Close this search box.
Clear all

[Solved] Presentation: Advanced Modeling of UHMWPE

2 Posts
2 Users
0 Reactions
Posts: 3998
Topic starter
Joined: 5 years ago

[IMG] [/IMG]

I recently gave a presentation titled: An Advanced Thermomechanical Constitutive Model for UHMWPE at the Society of Engineering Science (SES) annual technical meeting. In this presentation I discussed a new material model framework for thermoplastic materials that aims to be both accurate and numerically efficient. The presentation can be downloaded from the attached link.

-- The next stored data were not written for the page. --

-- ==== Sys2Proof/Machine/Skip.lean ====
section
/-!
DEFINITION. Conditional skips: 3XNN, 4XNN, 5XY0, 9XY0, EX9E, EXA1 (42_skip).
-/

namespace Sys2Proof.Machine

/-- `3XNN` (42_skip R150). -/
def exec3XNN (x : RegNum) (nn : Byte) (s : State) : Result := .next (s.skipIf (s.reg x == nn))

/-- `4XNN` (42_skip R151). -/
def exec4XNN (x : RegNum) (nn : Byte) (s : State) : Result := .next (s.skipIf (s.reg x != nn))

/-- `5XY0` (42_skip R152). -/
def exec5XY0 (x y : RegNum) (s : State) : Result := .next (s.skipIf (s.reg x == s.reg y))

/-- `9XY0` (42_skip R153). -/
def exec9XY0 (x y : RegNum) (s : State) : Result := .next (s.skipIf (s.reg x != s.reg y))

/-- `EX9E`: the key number is the low four bits of the register's value (42_skip R154; log 7). -/
def execEX9E (x : RegNum) (s : State) : Result := .next (s.skipIf (s.keyDown (keyNumber (s.reg x))))

/-- `EXA1` (42_skip R155; log 7). -/
def execEXA1 (x : RegNum) (s : State) : Result := .next (s.skipIf (!s.keyDown (keyNumber (s.reg x))))

end Sys2Proof.Machine
end

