-- ==== Sys2Proof/Machine/Ports.lean ====
section
/-!
DEFINITION. The block's other ports (60_exceptions R221 to R226): reset, program load, framebuffer read, sound output.
-/

namespace Sys2Proof.Machine

/-- `rst`: every component to its reset value, the outputs cleared (70_reset R240; log 19). The environment's schedule
(the model's own fields) is not the block's and stays. -/
def State.assertReset (s : State) : State :=
  { State.reset with inputs := s.inputs, cycle := s.cycle }

/-- One write through the load port, `MemWrite(ld_addr, 1, ld_data)`, between reset and the first cycle and into
`0x200..0xFFF`; the host has no other such move (60_exceptions R225, 93_implementation_defined U13; log 17). -/
def loadByte (addr : Addr) (data : Byte) (s : State) : Result :=
  if s.started then .refused .loadAfterStart
  else if addr.toNat < Config.progOrigin then .refused (.loadBelowOrigin addr.toNat)
  else .next (s.memWrite addr.toNat data)

/-- `load_program` before the first cycle: image byte `k` to `0x200 + k`; an image over 3584 bytes, and any load after the
first cycle, is rejected before anything changes (60_exceptions R225, 70_reset R244, U12, U13; log 17). -/
def loadProgram (image : List Byte) (s : State) : Result :=
  if !imageFits image then .refused (.imageTooLarge image.length)
  else if s.started then .refused .loadAfterStart
  else .next (s.memWriteBytes Config.progOrigin image)

/-- From power-up to the first cycle: reset, then the image (70_reset R244). -/
def boot (image : List Byte) : Result := loadProgram image State.reset

/-- `fb_data` for `fb_addr = p`: `0x01` if the pixel is lit, else `0x00` (60_exceptions R223; log 5). -/
def State.fbData (s : State) (p : BitVec 11) : Byte := if s.pixel p.toNat then 0x01#8 else 0x00#8

/-- `st_value` (60_exceptions R224). -/
def State.stValue (s : State) : Byte := s.ST

/-- `tone_on = 1` iff `ST > 0` (60_exceptions R224). -/
def State.toneOn (s : State) : Bool := decide (s.ST.toNat > 0)

end Sys2Proof.Machine
end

In the presentation I compared the predictions from the Three Network Model to the predictions from the Hybrid Model. Both of these models are commercially [URL= ]available[/URL] from Veryst Engineering.

- Jorgen

1 Reply
Posts: 7
Active Member
Joined: 12 years ago

Hello Pfem people, Im very interested in trying this TNM model but im struggling to use it, i think my algorithm to compute it is wrong.

So i used this presentation and Dr Jorgen paper from open journal there: [url] [/url].

-The aim is to go VUMAT so in my framework F the transformation, B and C are the same symetrical tensors (no rotations).

-Im trying to make it work step by step. So i have a working neo hookean spring (from vumat_nh). And i want to add effects one by one once theyre working.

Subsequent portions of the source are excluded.